Epithelial Cell Interactions

Cadherin Zippers

  • Adherens junctions utilize cadherin interactions to form zipper-like structures, enhancing cell adhesion. Adherens junctions connect the lateral membranes of adjacent epithelial cells near the apical surface, below tight junctions

  • Cadherin molecules interact with each other in the same cell (cis) or with adjacent cells (trans) to create a zipper

  • Individual interactions = weak, en masse = strong

Desmosomes

  • Act as strong adhesion sites that connect cells through cadherin proteins, adding strength through intermediate filaments.

  • Important in diseases affecting cell-adhesion integrity. Characterized by defects in adhesion: cell - cell and/or cell-substrate

Page 22: Hemidesmosomes

  • Function to anchor epithelial cells to the basal lamina, dancing analogously to traditional desmosomes.

  • Kertain filament = intermediate filaments; spot welding to the basal lamina

Integrins Activated by Binding Target

  • integrin are a large family of alpha/beta heterodimeric cell surface proteins that play a crucial role in cell adhesion and signaling, facilitating the connection between the extracellular matrix and the cytoskeleton.

Dynamics of Integrin Function

  • Integrins modulate both cell-cell/matrix interactions and adapt conformation to engage with varying targets.

  • they exhibit differing conformational states that alter affinity for targets

  • a6b4 is the main laminin binding one in epithelium

Tight Junctions Overview

Characteristics

  • Seal body cavities, restrict the diffusion of membrane components, important in maintaining barrier integrity in epithelial tissues. It keeps the fluids separated between the epithelial cell layer.

  • they form ring structures around the top of the cells.

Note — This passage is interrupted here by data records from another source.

/-- TSRCH: at most ceil(log2(COUNT + 1)) probes, 17 bounding them. With COUNT 0 it is the no-op of R100, or what the pseudocode of R104 does: the
manual says both, and which one is free (log 10). -/
def kTsrch (l : LaneId) (e : Eng) (rd rs rt : RegNo) (ecc : Ecc) (w : World) : KRes KNext :=
  let c := w.core l e
  (w.kDesc l e ecc (c.get rt)).bind fun w d =>
    if !d.ok then w.kTable l e rd (BitVec.ofNat 32 d.count) false true true
    else if d.count = 0 ∧ Config.tsrchNoop = true then .ok w .next
    else
      let key := c.get rs &&& d.mask
      (kBound (fun k i w => w.kKey l e ecc k d i) (fun x => decide (x < key)) 17 4 0 d.count w).bind fun w lo =>
        if d.count ≤ lo then w.kTable l e rd (BitVec.ofNat 32 lo) false true false
        else (w.kKey l e ecc 21 d lo).bind fun w x => w.kTable l e rd (BitVec.ofNat 32 lo) (x == key) false false

/-- Entries from i on, n of them, until one has the key; rd follows (R101). -/
def kScanLoop (l : LaneId) (e : Eng) (ecc : Ecc) (rd : RegNo) (d : TableDesc) (key : Word) : Nat → Nat → Nat → World → KRes Bool
  | 0, _, _, w => .ok w false
  | n + 1, k, i, w =>
    let w := w.kPut l e rd (BitVec.ofNat 32 i)
    (w.kKey l e ecc k d i).bind fun w x => if x = key then .ok w true else kScanLoop l e ecc rd d key n (k + 1) (i + 1) w

/-- TSCAN; a table of no entries makes it a no-op (R100). -/
def kTscan (l : LaneId) (e : Eng) (rd rs rt : RegNo) (ecc : Ecc) (w : World) : KRes KNext :=
  let c := w.core l e
  (w.kDesc l e ecc (c.get rt)).bind fun w d =>
    if !d.ok then w.kTable l e rd (BitVec.ofNat 32 d.count) false true true
    else if d.count = 0 then .ok w .next
    else (kScanLoop l e ecc rd d (c.get rs &&& d.mask) (d.count - c.getn rd) 4 (c.getn rd) w).bind fun w found =>
      if found then .ok (w.kCore l e fun c => c.flagsTable true false false) .next
      else w.kTable l e rd (BitVec.ofNat 32 d.count) false true false

/-- The interpolation of TINT between two breakpoints (R95, R97): the value, and whether it was clamped. -/
def tintAt (x x0 y0 x1 y1 : Int) : Int × Bool :=
  let y := rdiv (y0 * (x1 - x0) + (y1 - y0) * (x - x0)) (x1 - x0)
  (satS 32 y, satS 32 y != y)

/-- TINT: signed Q16.16 breakpoints of 8 bytes. Where rs is a breakpoint, that breakpoint ends the bracket: its y is returned with Z, and no pair is
judged (DESIGN CHOICE, log 144). -/
def kTint (l : LaneId) (e : Eng) (rd rs rt : RegNo) (ecc : Ecc) (w : World) : KRes KNext :=
  let c := w.core l e
  let key := c.get rs
  (w.kDesc l e ecc (c.get rt)).bind fun w d =>
    let word := fun (k i off : Nat) (w : World) => w.kLoad l e (eccAt ecc k) (d.base + 8 * i + off)
    if !d.ok then w.kTable l e rd 0 false true true
    else if d.count = 0 then w.kTable l e rd (Config.tintEmpty key) false true false
    else
      (kBound (fun k i w => word k i 0 w) (fun x => x.slt key) 17 4 0 d.count w).bind fun w i =>
        if d.count ≤ i then (word 21 (d.count - 1) 4 w).bind fun w y => w.kTable l e rd y false true false
        else (word 21 i 0 w).bind fun w x1 => (word 22 i 4 w).bind fun w y1 =>
          if x1 = key then w.kTable l e rd y1 true false false
          else if i = 0 then w.kTable l e rd y1 false true false
          else (word 23 (i - 1) 0 w).bind fun w x0 => (word 24 (i - 1) 4 w).bind fun w y0 =>
            if x1.toInt ≤ x0.toInt then w.kTable l e rd y0 false false true
            else
              let y := tintAt key.toInt x0.toInt y0.toInt x1.toInt y1.toInt
              (w.kCore l e fun c => c.stick ksrSat y.2).kTable l e rd (wOf y.1) false false y.2

/-- FENCE. -/
def kFence (l : LaneId) (e : Eng) (w : World) : KRes KNext := .ok (w.updLane l (sbDrain e)) .next

/-! ### Meanings -/

/-- LDW. -/
def execLdw (l : LaneId) (e : Eng) (rd : RegNo) (rs : RegNo) (imm : Imm17) (ecc : Ecc) (s : State) : Host.Outcome State Fault Refusal :=
  lift (World.kRun l e none (kLdw l e rd rs imm ecc)) s

/-- LDH. -/
def execLdh (l : LaneId) (e : Eng) (rd : RegNo) (rs : RegNo) (imm : Imm17) (ecc : Ecc) (s : State) : Host.Outcome State Fault Refusal :=
  lift (World.kRun l e none (kLdPart l e 2 true rd rs imm ecc)) s

/-- LDHU. -/
def execLdhu (l : LaneId) (e : Eng) (rd : RegNo) (rs : RegNo) (imm : Imm17) (ecc : Ecc) (s : State) : Host.Outcome State Fault Refusal :=
  lift (World.kRun l e none (kLdPart l e 2 false rd rs imm ecc)) s

/-- LDB. -/
def execLdb (l : LaneId) (e : Eng) (rd : RegNo) (rs : RegNo) (imm : Imm17) (ecc : Ecc) (s : State) : Host.Outcome State Fault Refusal :=
  lift (World.kRun l e none (kLdPart l e 1 true rd rs imm ecc)) s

Rings are connected to adjacent cells rings.

Key Proteins

  • Many integral membrane proteins are involved in tight junctions.

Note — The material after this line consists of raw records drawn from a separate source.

/-- What the reference firmware does for an operator (R454, log 107): a floor lockout is a bit of PRK's landing RAM; parking is SEL_CTRL.PARK;
independent service takes the car out of service for hall calls; a fault of a door is acknowledged by its CLRFLT. -/
def World.opAct (l : LaneId) (cmd : OpCmd) (landing : Landing) (e : Eng) (w : World) : World × Nat :=
  match cmd with
  | .lockout => w.svcBit l e (A_PRK_LANDX landing.val) 0 true
  | .unlock => w.svcBit l e (A_PRK_LANDX landing.val) 0 false
  | .park => w.svcBit l e A_SEL_CTRL 0 true
  | .unpark => w.svcBit l e A_SEL_CTRL 0 false
  | .indepOn => w.svcInserv l e false
  | .indepOff => w.svcInserv l e true
  | .faultAck => w.svcClrFlt l e

/-- The staged event-log entry of an operator's action: word 2 names the command, the role and the landing (DESIGN CHOICE, log 107). -/
def opEntry (cmd : OpCmd) (role : Nat) (landing : Landing) : Vector Word 8 :=
  Vector.ofFn fun k : Fin 8 =>
    if k.val = 2 then BitVec.ofNat 32 (opCmdNum cmd + 2 ^ 8 * role + 2 ^ 16 * landing.val) else Config.opLog (opCmdNum cmd) role landing.val k.val

/-- OPCMD (R454): every action is recorded in the event log, so none is performed while that takes no entry: QFULL (R87, R9). -/
def svcOpcmd (l : LaneId) (n : SessNo) (cmd : OpCmd) (landing : Landing) (e : Eng) (w : World) : SvcRes :=
  if (w.lane l).evFull then svcDone (w, stQfull)
  else
    let r := w.opAct l cmd landing e
    if r.2 ≠ stOk then svcDone r
    else svcDone (r.1.updLane l fun L => (evPush e 1#32 (L.updEng e fun g => { g with qdata := opEntry cmd ((w.lane l).svcRole n) landing })).1, stOk)

/-! ### Logs -/

/-- A ring of entries of 32 bytes in the log bank: its first logical sector, its sectors, the entries ever written, and the oldest one kept. -/
def Lane.logRing (L : Lane) (log : Nat) : Nat × Nat × Nat × Nat :=
  let (sec, n, total) := match log with
    | 0 => (18, 96, L.wer.evN)
    | 1 => (4, 12, L.wer.genN)
    | _ => (0, 4, L.wer.safN)
  (sec, n, total, ((total - 1) / 128 + 1 - n) * 128)

/-- RDLOG (R475): from the first entry at or above the SEQ asked for; a count of 0 asks for nothing (R6), one above 128 is refused with BAD_VALUE (DESIGN
CHOICE, log 176). -/
def svcRdlog (l : LaneId) (log seq count : Nat) (w : World) : SvcRes :=
  if 2 < log ∨ 128 < count then svcDone (w, stBadValue)
  else if count = 0 then svcDone (w, stNoop)
  else
    let L := w.lane l
    let (sec, n, total, lo) := L.logRing log
    let at_ := fun k => L.bankGet sec n 32 k
    let all := (List.range' lo (total - lo)).map at_
    let rest := all.dropWhile fun b => decide (leNat (b.take 4) < seq)
    let gap := decide (0 < lo) && (match all.head? with
      | some b => decide (seq < leNat (b.take 4))
      | none => false)
    .now w stOk ((if count < rest.length then fgMore else 0) + (if gap then fgGap else 0)) (rest.take count).flatten

/-- ARCHIVE (R469): only with the newest link, and not while a safety configuration session is open; one at a time (DESIGN CHOICE, log 157). -/
def svcArchive (l : LaneId) (link : Bytes) (e : Eng) (w : World) : SvcRes :=
  let L := w.lane l
  if L.wer.safLink ≠ some link then svcDone (w, stBadValue)
  else if L.f F_SEB_SESS_STATE ≠ 0 then svcDone (w, sebSessDenied)
  else if L.log.archiving then svcDone (w, sysSessBusy)
  else .later (w.updLane l fun L => { L with log := { L.log with archiving := true, archSrc := e.val } })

  • Occludin, Claudin, and Tricellulin contribute significantly to forming tight junctions across epithelial cells.

    • Occludin and Claudin are highly studied

    • Tricellulin appears where three cells tight junctions meet

    • Junction Adhesion Molecules (JAM) so involved.

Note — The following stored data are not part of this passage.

-- ==== Sys2Proof/Safety.lean ====
section
/-!
DEFINITION. The terms in which claims about the part are made: what a command does, which bytes the memories hold and when their lists are in
canonical form, when an engine can run its next instruction, and when a register write is admitted.
-/
namespace Sys2Proof.Machine

/-- The command answers a next state that satisfies `Q`, with the queue as it was. -/
def Does (c : Instr) (s : State) (Q : State → Prop) : Prop :=
  ∃ t : State, exec c s = .next t ∧ t.pending = s.pending ∧ Q t

/-- The command does not stop the part. -/
def Safe (c : Instr) (s : State) : Prop := ∃ t : State, exec c s = .next t

/-! ### Memory -/

/-- The memories of a lane: the local SRAM of an engine, the shared table SRAM, the flash; a byte is named by its offset. -/
inductive Space where
  | ram (e : Eng)
  | table
  | flash
deriving DecidableEq, Repr

/-- A byte of a memory of a lane. -/
def Lane.byte (L : Lane) (m : Space) (a : Nat) : Byte :=
  match m with
  | .ram e => sget 0 L.eng[e].ram a
  | .table => sget 0 L.tsram a
  | .flash => sget 0xFF L.flash a

/-- Every byte of a lane's memories is unchanged. -/
def Lane.SameMem (L L' : Lane) : Prop := ∀ m a, L'.byte m a = L.byte m a

/-- Every byte of the part's memories is unchanged. -/
def World.SameMem (w w' : World) : Prop := ∀ l, (w.lane l).SameMem (w'.lane l)

/-- The lists that hold a lane's memories are in their one canonical form. -/
def Lane.memWf (L : Lane) : Bool :=
  swf 0 0 L.tsram && swf 0xFF 0 L.flash && (List.finRange 12).all fun e => swf 0 0 L.eng[e].ram

/-- The lists that hold the part's memories are in their one canonical form. -/
def World.memWf (w : World) : Bool := w.laneA.memWf && w.laneB.memWf

/-! ### Engines -/

/-- The engine issues its next instruction, and the fetch meets no exception (R114). -/
abbrev World.Ready (w : World) (l : LaneId) (e : Eng) : Prop :=
  (w.lane l).engLive e = true ∧ kFetchOk e (w.pc l e).toNat = true ∧
  (w.lane l).ue.contains ((w.pc l e).toNat - (w.pc l e).toNat % 4) = false

/-- The part with one engine of one lane changed, and nothing else. -/
def State.engThen (s : State) (l : LaneId) (e : Eng) (f : Engine → Engine) : State :=
  { s with toWorld := s.toWorld.updLane l fun L => L.updEng e f }

/-- An engine goes on behind the instruction with these registers. -/
def Engine.go (g : Engine) (c : KCore) : Engine := { g with wait := none, core := c, pc := g.pc + 4 }

/-- An engine goes on at an address with these registers. -/
def Engine.goto (g : Engine) (c : KCore) (pc : Word) : Engine := { g with wait := none, core := c, pc := pc }

/-! ### Results of instructions (R95) -/

/-- The nearest number from `lo` to `hi`. -/
def nearest (lo hi x : Int) : Int := max lo (min hi x)

/-- Every general register but one is as before. -/
def KeepsW (c c' : KCore) (rd : RegNo) : Prop := ∀ r : RegNo, r ≠ rd → c'.w[r] = c.w[r]

/-- Every accumulator but one is as before. -/
def KeepsA (c c' : KCore) (ad : AccNo) : Prop := ∀ a : AccNo, a ≠ ad → c'.a[a] = c.a[a]

/-- Every bit of KSR outside a list is as before. -/
def KeepsKsr (c c' : KCore) (but : List Nat) : Prop := ∀ k, k ∉ but → c'.ksr.getLsbD k = c.ksr.getLsbD k

/-- Z and N tell of a result. -/
def ZnOf (c' : KCore) (r : Int) : Prop := c'.flag 0 = decide (r = 0) ∧ c'.flag 1 = decide (r < 0)

/-- The flags of a saturating instruction: Z and N of the result, V whether it was clamped, SAT_S also sticking at 1; no other bit of KSR. -/
def SatFlags (c c' : KCore) (r : Int) (clamped : Bool) : Prop :=
  ZnOf c' r ∧ c'.flag 3 = clamped ∧ c'.flag 8 = (c.flag 8 || clamped) ∧ KeepsKsr c c' [0, 1, 3, 8]

/-- The exact number x in register rd, clamped to the signed 32-bit range, with its flags; nothing else. -/
def SatResult (c c' : KCore) (rd : RegNo) (x : Int) : Prop :=
  let r := nearest (-(2 ^ 31)) (2 ^ 31 - 1) x
  c'.geti rd = r ∧ SatFlags c c' r (decide (r ≠ x)) ∧ KeepsW c c' rd ∧ c'.a = c.a

/-- The exact number x in register rd, clamped to 0 to 2³² − 1, with its flags; nothing else. -/
def SatUResult (c c' : KCore) (rd : RegNo) (x : Int) : Prop :=
  let r := nearest 0 (2 ^ 32 - 1) x
  (c'.getn rd : Int) = r ∧ SatFlags c c' r (decide (r ≠ x)) ∧ KeepsW c c' rd ∧ c'.a = c.a

/-- The exact number x in accumulator ad, clamped to the signed 48-bit range, with its flags; nothing else. -/
def SatAResult (c c' : KCore) (ad : AccNo) (x : Int) : Prop :=
  let r := nearest (-(2 ^ 47)) (2 ^ 47 - 1) x
  c'.acci ad = r ∧ SatFlags c c' r (decide (r ≠ x)) ∧ KeepsA c c' ad ∧ c'.w = c.w

/-- A word in register rd; no flag and nothing else. -/
def PlainResult (c c' : KCore) (rd : RegNo) (v : Word) : Prop :=
  c'.get rd = v ∧ c'.ksr = c.ksr ∧ KeepsW c c' rd ∧ c'.a = c.a

/-- The engine runs the instruction and goes on behind it, and its registers come to satisfy `R`; nothing else of the part changes. -/
def State.Runs (s : State) (l : LaneId) (e : Eng) (i : Instr) (R : KCore → KCore → Prop) : Prop :=
  ∃ c', exec i s = .next (s.engThen l e fun g => g.go c') ∧ R (s.core l e) c'

/-- The engine runs the instruction and goes on at an address, and its registers come to satisfy `R`; nothing else of the part changes. -/
def State.Jumps (s : State) (l : LaneId) (e : Eng) (i : Instr) (pc : Word) (R : KCore → KCore → Prop) : Prop :=
  ∃ c', exec i s = .next (s.engThen l e fun g => g.goto c' pc) ∧ R (s.core l e) c'

/-- The registers of an engine are as before. -/
def SameCore (c c' : KCore) : Prop := c' = c

/-- The word of memory at an aligned address as engine e reads it: boot ROM, flash, its own SRAM, or the table SRAM behind its store buffer. -/
def World.dataWord (w : World) (l : LaneId) (e : Eng) (a : Nat) : Word :=
  let L := w.lane l
  match kRegion e a with
  | .rom => BitVec.ofNat 32 (leNat ((List.range 4).map fun i => Config.bootRom (a + i)))
  | .flash => BitVec.ofNat 32 (L.flashWord (a - 0x08000000))
  | .own => readWord L.eng[e].ram (a - engBase e)
  | .table => match L.sbGet e a with
    | some v => v
    | none => L.ts (a - tsBase)
  | _ => 0

/-- An engine reads the word around an address without an exception: in memory it reaches, and no word or line known to be uncorrectable. -/
abbrev World.Readable (w : World) (l : LaneId) (e : Eng) (a : Nat) : Prop :=
  (kRegion e a = .rom ∨ kRegion e a = .flash ∨ kRegion e a = .own ∨ kRegion e a = .table) ∧
  (w.lane l).ue.contains (a - a % 4) = false ∧ (w.lane l).ue.contains (a - a % 16) = false

/-- An address and n words from it lie in the engine's own SRAM, aligned. -/
abbrev OwnWords (e : Eng) (a n : Nat) : Prop := a % 4 = 0 ∧ engBase e ≤ a ∧ a + 4 * n ≤ engBase e + engSize e

/-- The word at an address of the engine's own SRAM. -/
def World.ownWord (w : World) (l : LaneId) (e : Eng) (a : Nat) : Word := readWord (w.lane l).eng[e].ram (a - engBase e)

/-- The bytes of the part's memories are unchanged, but n bytes from an address of one engine's own SRAM. -/
def SameMemBut (s t : State) (l : LaneId) (e : Eng) (a n : Nat) : Prop :=
  ∀ k m o, ¬ (k = l ∧ m = Space.ram e ∧ a - engBase e ≤ o ∧ o < a - engBase e + n) → (t.lane k).byte m o = (s.lane k).byte m o

/-- The bytes of the part's memories are unchanged, but n bytes from an address of one lane's table SRAM. -/
def SameTableBut (s t : State) (l : LaneId) (a n : Nat) : Prop :=
  ∀ k m o, ¬ (k = l ∧ m = Space.table ∧ a - tsBase ≤ o ∧ o < a - tsBase + n) → (t.lane k).byte m o = (s.lane k).byte m o

/-- A lane performs its engines' stores of n words from an address of their local SRAM: those in a replicated region as the holder alone (R395). -/
abbrev World.Puts (w : World) (l : LaneId) (a n : Nat) : Prop := (w.lane l).holder = true ∨ ∀ k, k < n → replRegion (w.lane l) (a + 4 * k) = false

/-- An engine after an instruction that went on behind it, with these registers; it waits no longer. -/
def State.WentOn (s t : State) (l : LaneId) (e : Eng) (R : KCore → KCore → Prop) : Prop :=
  t.pc l e = s.pc l e + 4 ∧ (t.lane l).eng[e].wait = none ∧ R (s.core l e) (t.core l e)

/-- The four words of a table descriptor lie at an aligned address the engine reads (Table 4.16). -/
abbrev World.DescAt (w : World) (l : LaneId) (e : Eng) (p : Nat) : Prop := p % 4 = 0 ∧ p + 16 ≤ 2 ^ 32 ∧ ∀ k, k < 4 → w.Readable l e (p + 4 * k)

/-- The k-th word of a table descriptor. -/
def World.descWord (w : World) (l : LaneId) (e : Eng) (p k : Nat) : Nat := (w.dataWord l e (p + 4 * k)).toNat

/-- The descriptor keeps the limits of Table 4.16. -/
abbrev World.DescOk (w : World) (l : LaneId) (e : Eng) (p : Nat) : Prop :=
  let d := w.descWord l e p
  let size := d 1 % 2 ^ 16
  let keyoff := d 2 / 2 ^ 16
  d 0 % 4 = 0 ∧ 4 ≤ size ∧ size ≤ 1024 ∧ size % 4 = 0 ∧ keyoff % 4 = 0 ∧ keyoff < size ∧ d 2 % 2 ^ 16 = 0

/-- The address of entry i of a table, or of a word in it. -/
def World.entryAt (w : World) (l : LaneId) (e : Eng) (p i off : Nat) : Nat :=
  w.descWord l e p 0 + i * (w.descWord l e p 1 % 2 ^ 16) + off

/-- The address of the key word of entry i. -/
def World.keyAt (w : World) (l : LaneId) (e : Eng) (p i : Nat) : Nat := w.entryAt l e p i (w.descWord l e p 2 / 2 ^ 16)

/-- The masked key of entry i. -/
def World.keyOf (w : World) (l : LaneId) (e : Eng) (p i : Nat) : Word := w.dataWord l e (w.keyAt l e p i) &&& w.dataWord l e (p + 12)

/-- The result of a table instruction in rd with Z, C and V; nothing else. -/
def TableResult (c c' : KCore) (rd : RegNo) (v : Word) (z cc bad : Bool) : Prop :=
  c'.get rd = v ∧ c'.flag 0 = z ∧ c'.flag 2 = cc ∧ c'.flag 3 = bad ∧ KeepsKsr c c' [0, 2, 3] ∧ KeepsW c c' rd ∧ c'.a = c.a

/-- A send endpoint can send: bound to endpoint q of engine p, no peer's reset to report, no gate between, and the peer not in reset. -/
abbrev Lane.CanSend (L : Lane) (e : Eng) (ch : ChNo) (p : Eng) (q : ChNo) : Prop :=
  L.chBound e ch = true ∧ L.chRecv e ch = false ∧ L.chCut e ch = false ∧ L.eng[e].ep[ch].peerReset = none ∧
  L.chPeer e ch = some (p, q) ∧ L.peerGated e p = false ∧ L.engInReset p = false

Tight Junction Interaction

Adapter Proteins

  • Adapter proteins interact with these proteins in tight junctions including Zona occludens proteins mediate transcellular transport, influencing solute movement between cells.

Gap Junctions

  • Large complexes found in junctions amidst the gaps

  • Facilitate cell communication through connexon channels that allow small molecules and ions to pass between cells.

  • 6 protein TM connexon units form hemichannels that connect to adjacent cells.

Tunneling Nanotubes

  • Connect adjacent cells and facilitate the transfer of organelles and smaller molecules, enhancing intercellular communication.

Basal Lamina Structure

  • Layers of the basal lamina consist mainly of Type IV collagen, laminin, and nidogen, serving as a foundation for epithelial cells.

  • Mat like structure; sheets of epithelia sit on basal lamina

Laminins

  • Laminins are multi-adhesive proteins critical for the structure of the basal lamina and serve as binding sites for integrins.

  • has a cross like trimer (a, B, y)

  • they self assemble into large structures using their globular domains.

  • C terminal domains allow for binding by cell receptors, including some integrins.

Collagen Structure

  • Collagen forms a triple-helix structure formed from left handed helical proteins and is the most abundant protein in animals, playing a vital role in tissue strength.

  • characteristic glycine-x-y repeats. the bundles form right hand helices.

Connective Tissue

Bone Structure

  • Matrix constitutes the majority of bone with collagen fibrils and calcium phosphate contributing to its structure and strength.

  • cells are dark spots

  • bands contain collagen fibrils

  • calcium phosphate also present

Collagen Bundles

  • Formation of collagen fibers (superstructure) occurs via fibroblasts and osteoblasts, crucial for maintaining connective tissue integrity. Built by:

    • fibroblasts - skin

    • osteoblasts -bone

    • exocytosis

  • Cross linked triple helix

Collagen Synthesis

  • Collagen synthesis involves procollagen production (IC), secretory vesicle formed, and self-assembly into functional fibers.